Am I truly who I see in the mirror,
or am I the image he sees looking back?
Always living in the past I see clearly,
or looking to the future unable to see.
How am I ever to stop and smell the roses,
if I am so lost in the memories.
How can I let go of what I was,
if I never take a look at who I am.
I see images of ghosts in windows as I walk,
sadness hits me hard as I wonder about life.
Maybe I am the ghost walking these streets,
trying to get a grasp on what I am inside.
I have taken for granted what it is about living,
how beautiful things are to my eyes as I cry.
No sorrow enough to erase what I have done,
no grave able to hold me close as I rest.
Reflection hits me as the waters stop flowing,
destined to be I am able to stand.
Taking in all of the hurt I have caused,
only to cry in solitude weeping in my hands.
So much to live for now that I am dead,
feelings of tomorrow halting my yesterday.
I just want to see the mirror of my love,
where I mattered somehow before I understood.

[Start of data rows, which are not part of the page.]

-- ==== Sys2Proof/Syntax.lean ====
section
/-! DEFINITION. The commands of the Hexvy T256: one constructor per row of spec/opcode_table.json, in the
table's order. `w` writes or reads, `d` is the data written, `strb` the byte strobes (spec/17 R458); `e` is
a physical engine and `t` a thread of it. -/

namespace Sys2Proof
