-- ==== Sys2Proof/Machine/Pins.lean ====
section
/-! DEFINITION. The pins: which source decides a lane's output (spec/01 R10), the pin-level limits of the weirs
(spec/07 R203, R204), and the level and enable a pin shows. -/

namespace Sys2Proof.Machine

def State.lane (s : State) (p : Nat) : Lane := SMap.get s.lanes p .init
def State.setLane (s : State) (p : Nat) (x : Lane) : State := { s with lanes := SMap.put s.lanes p x .init }
def State.modLane (s : State) (p : Nat) (f : Lane → Lane) : State := s.setLane p (f (s.lane p))

def State.core (s : State) (c : Nat) : Core := SMap.get s.cores c .init
def State.setCore (s : State) (c : Nat) (x : Core) : State := { s with cores := SMap.put s.cores c x .init }

def State.domain (s : State) (d : Nat) : Domain := SMap.get s.domains d .init
def State.setDomain (s : State) (d : Nat) (x : Domain) : State := { s with domains := SMap.put s.domains d x .init }

def State.weir (s : State) (p : Nat) : Weir := SMap.get s.weirs p .init
def State.setWeir (s : State) (p : Nat) (x : Weir) : State := { s with weirs := SMap.put s.weirs p x .init }

def State.group (s : State) (g : Nat) : Group := SMap.get s.groups g .init
def State.setGroup (s : State) (g : Nat) (x : Group) : State := { s with groups := SMap.put s.groups g x .init }

def State.inlet (s : State) (n : Nat) : Inlet := SMap.get s.inlets n .init
def State.setInlet (s : State) (n : Nat) (x : Inlet) : State := { s with inlets := SMap.put s.inlets n x .init }
def State.modInlet (s : State) (n : Nat) (f : Inlet → Inlet) : State := s.setInlet n (f (s.inlet n))

def State.setShore (s : State) (x : Shore) : State := { s with shore := x }

/-- The mode a lane's LANE_CTRL names (spec/06 R161). -/
def State.mode (s : State) (p : Nat) : Nat := s.fld (.laneCtrl p) F.laneCtrl.mode
def modeEdge : Nat := 0
def modeStream : Nat := 1
def modeCapture : Nat := 2
def modeDecimate : Nat := 3
def modeMirror : Nat := 4
def modeTimer : Nat := 5
def modeQuad : Nat := 6

/-- A lane is ON (spec/06 R163). -/
def State.laneOn (s : State) (p : Nat) : Bool := s.fld (.laneStat p) F.laneStat.state == lifeOn

/-- The domain a lane belongs to (spec/01 R15). -/
def State.laneDomain (s : State) (p : Nat) : Option Nat :=
  if s.bit (.laneCtrl p) F.laneCtrl.domv then some (s.fld (.laneCtrl p) F.laneCtrl.dom) else none

/-- Sub-states of a domain (ENG_DSTAT.SUB). -/
def subArmed : Nat := 1
def subRun : Nat := 2
def subCoast : Nat := 3
def subHold : Nat := 4
def subSafe : Nat := 5

def State.sub (s : State) (d : Nat) : Nat := s.fld (.engDstat d) F.engDstat.sub

/-- A domain is in an ON sub-state (spec/01 R17). -/
def State.domainOn (s : State) (d : Nat) : Bool := s.fld (.engDstat d) F.engDstat.state == lifeOn

/-- Trip latch of lane group `g` (spec/10 R261). -/
def State.tripped (s : State) (g : Nat) : Bool := (s.fld (.fabTrip (g / 32)) F.fabTrip.trip).testBit (g % 32)

/-- A swap of lane `p` has been accepted: nothing is dispatched to it (spec/06 R159). -/
def State.swapStop (s : State) (p : Nat) : Bool :=
  match s.shore.swap with
  | some x => x.lane == p
  | none => false

/-- The swap in progress on lane `p`: from the tick after its acceptance its core is in reset (spec/06 R159). -/
def State.swapping (s : State) (p : Nat) : Bool :=
  match s.shore.swap with
  | some x => x.lane == p && decide (x.tick < s.ticks)
  | none => false

/-- Lane `p` repeats its held period: it is ON in EDGE mode and its domain is in FAULT-HOLD with DFA = HOLD, from C on
(spec/14 R363). -/
def State.holding (s : State) (p : Nat) : Bool :=
  match s.laneDomain p with
  | none => false
  | some d => s.domainOn d && s.sub d == subHold && (s.domain d).stopped && !s.bit (.engDctl d) F.engDctl.dfa &&
      s.laneOn p && s.mode p == modeEdge

/-- The rank of spec/01 R10 that decides the pin of lane `p`; at the entry to a test mode every lane goes inert
(spec/18 R492). DEDUCED, assumption log 26. -/
def State.rank (s : State) (p : Nat) : Nat :=
  if s.inReset || s.test.isSome || s.swapping p then 1
  else if s.tripped (p / 4) then 2
  else match s.laneDomain p with
    | none => 6
    | some d =>
      if !s.domainOn d then 4
      else if s.sub d = subSafe then 3
      else if s.holding p then 5
      else 6

/-- The safe level and enable of a lane (spec/06 R161). -/
def State.safeLevel (s : State) (p : Nat) : Bool :=
  if s.bit (.laneSafe p) F.laneSafe.safeSrc then s.bit (.laneSafe p) F.laneSafe.safeOut
  else s.ports.laneSafe.getLsbD p

def State.safePattern (s : State) (p : Nat) : Bool × Bool := (s.safeLevel p, s.bit (.laneSafe p) F.laneSafe.safeOe)

/-- *Inert*: enable low, level at lane_safe (spec/01 "Paths to a pin"). -/
def State.inert (s : State) (p : Nat) : Bool × Bool := (s.ports.laneSafe.getLsbD p, false)

/-- An action of the schedule on a level and an enable (spec/06 R178). -/
def actOn (act arg : Nat) (x : Bool × Bool) : Bool × Bool :=
  match act with
  | 0 => (true, x.2)
  | 1 => (false, x.2)
  | 2 => (!x.1, x.2)
  | 3 => (arg.testBit 0, arg.testBit 1)
  | 4 => (x.1, arg.testBit 0)
  | _ => x

/-- The level and enable a held period requests at instant `t`: it repeats from its start, and entries beyond
its length are dropped (spec/14 R363). -/
def Held.at (h : Held) (t : Nat) : Bool × Bool :=
  (h.ents.filter fun e => decide (e.1 ≤ (t - h.start) % h.len ∧ e.1 < h.len)).foldl
    (fun x e => actOn e.2.1 e.2.2 x) (h.lvl, h.oe)

/-! ### What a lane's mode requests -/

/-- The tick of an entry's instant. -/
def Entry.tick (e : Entry) : Nat := e.due / 32

/-- How many more entries the core of lane `p` may execute in the present tick (spec/06 R182). -/
def State.runsLeft (s : State) (p : Nat) : Nat :=
  2 - (if (s.lane p).ranTick = s.ticks then (s.lane p).ranCount else 0)

/-- The entries the core of lane `p` executes in the present tick, in order: received in an earlier tick, their tick
come, at most two (spec/06 R182); an entry that cannot yet execute keeps those behind it waiting (R181). -/
def State.executable (s : State) (p : Nat) : List Entry :=
  if s.shoreRuns && s.laneOn p && s.mode p == modeEdge && !s.swapStop p then
    (((s.lane p).core.takeWhile fun e => decide (e.2 < s.ticks ∧ e.1.tick ≤ s.ticks)).take (s.runsLeft p)).map (·.1)
  else []

/-- The instant at which an entry executed in the present tick takes effect: its step, or the tick's first step when it
is late by one tick; a later one has no effect (spec/06 R183). -/
def State.effectAt (s : State) (e : Entry) : Option Nat :=
  if e.tick = s.ticks then some e.due else if e.tick + 1 = s.ticks then some s.now else none

/-- The level and enable an EDGE lane requests at instant `t` of the present tick: those it has, and the entries that
take effect by then, all those of one step together (spec/06 R164, R178, R181). -/
def State.edgeLevel (s : State) (p t : Nat) : Bool × Bool :=
  (s.executable p).foldl (fun x e => match s.effectAt e with
    | some u => if u ≤ t then actOn e.act e.arg x else x
    | none => x) ((s.lane p).lvl, (s.lane p).oe)

/-- The outlet exports records on lane `p` (spec/19 R505): the lane is ON in STREAM mode, transmitting, with
CDEN = 0. -/
def State.exporting (s : State) (p : Nat) : Bool :=
  let p0 := s.fld .outCtrl F.outCtrl.xlane0
  s.bit .outCtrl F.outCtrl.xen && decide (p < 256 ∧ p0 ≤ p ∧ p ≤ p0 + s.fld .outCtrl F.outCtrl.xnlm1) &&
    s.laneOn p && s.mode p == modeStream && !s.bit (.streamM0 p) F.streamM0.dir && !s.bit (.streamM0 p) F.streamM0.cden

/-- What a transmitting lane sends at a word boundary (spec/06 R169; spec/19 R505): a word of its FIFO, the outlet's
filler, the last word again, or IDLE_LVL for lack of a word. -/
inductive NextWord where
  | fifo (w : Word) | filler | again (w : Word) | idle
deriving DecidableEq, Repr

/-- DEDUCED, assumption log 47. REPLAST before any word has been sent has no last word: the lane sends IDLE_LVL and
counts it, as without REPLAST. DESIGN CHOICE, assumption log 112. -/
def State.peekWord (s : State) (p : Nat) : NextWord :=
  match (s.lane p).fifo with
  | w :: _ => .fifo w
  | [] =>
    if s.exporting p && !s.asleep then .filler
    else if s.bit (.streamM3 p) F.streamM3.replast then match (s.lane p).txWord with
      | some w => .again w
      | none => .idle
    else .idle

/-- The 16 bits of a next word. -/
def State.wordBits (s : State) (p : Nat) : NextWord → Word
  | .fifo w => w
  | .filler => 0xFFFF
  | .again w => w
  | .idle => if s.bit (.streamM0 p) F.streamM0.idleLvl then 0xFFFF else 0

/-- The bit period of a STREAM lane in steps (spec/06 R167). -/
def State.bitPeriod (s : State) (p : Nat) : Nat := 16 * (s.fld (.streamM0 p) F.streamM0.bitdiv + 1)

/-- The tick in which a STREAM lane's first bit starts (spec/06 R168): with START = 0 the tick after that of ON; with
START = 1 the first tick after it whose shore time [31:5] equals START_TIME [31:5], resolved against shore time as it
now counts (R155), unless that instant is more than 2^31 steps after ON. DEDUCED, assumption log 113. -/
def State.streamTick (s : State) (p : Nat) : Nat :=
  let on := (s.lane p).onAt
  let d := ((s.fld (.streamM1 p) F.streamM1.startTime : Int) / 32 - s.tick) % 2 ^ 27
  let d := if d = 0 ∧ s.ticks ≤ on then 2 ^ 27 else d.toNat
  if !s.bit (.streamM0 p) F.streamM0.start || decide (2 ^ 31 < 32 * (s.ticks - on + d)) then on + 1 else s.ticks + d

/-- The word on the pin of a transmitting lane at instant `t`, and its start; none before the first. -/
def State.wordAt (s : State) (p t : Nat) : Option (Word × Nat) :=
  let x := s.lane p
  if !x.started then
    if 32 * s.streamTick p ≤ t then some (s.wordBits p (s.peekWord p), 32 * s.streamTick p) else none
  else if x.txStart + 16 * s.bitPeriod p ≤ t then
    if (s.fld (.laneStat p) F.laneStat.state) = lifeOn then
      some (s.wordBits p (s.peekWord p), x.txStart + 16 * s.bitPeriod p) else none
  else x.txWord.map fun w => (w, x.txStart)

Taking the hand of the lonely now at peace,
reflection beset upon the hearts of the few.
Holding up my head in my shame,
image of who I can be haunting lights.
I stop for a moment to look at right now,
all tears are gone, life is beautiful.
Letting go of what I may have been,
to see this reflection of love in my heart.
In my eyes there is much more to be revealed,
showing the truth of what passion is to me now.
As I walk down to be up in the light,
my mirror reflects my love, my hope, my life.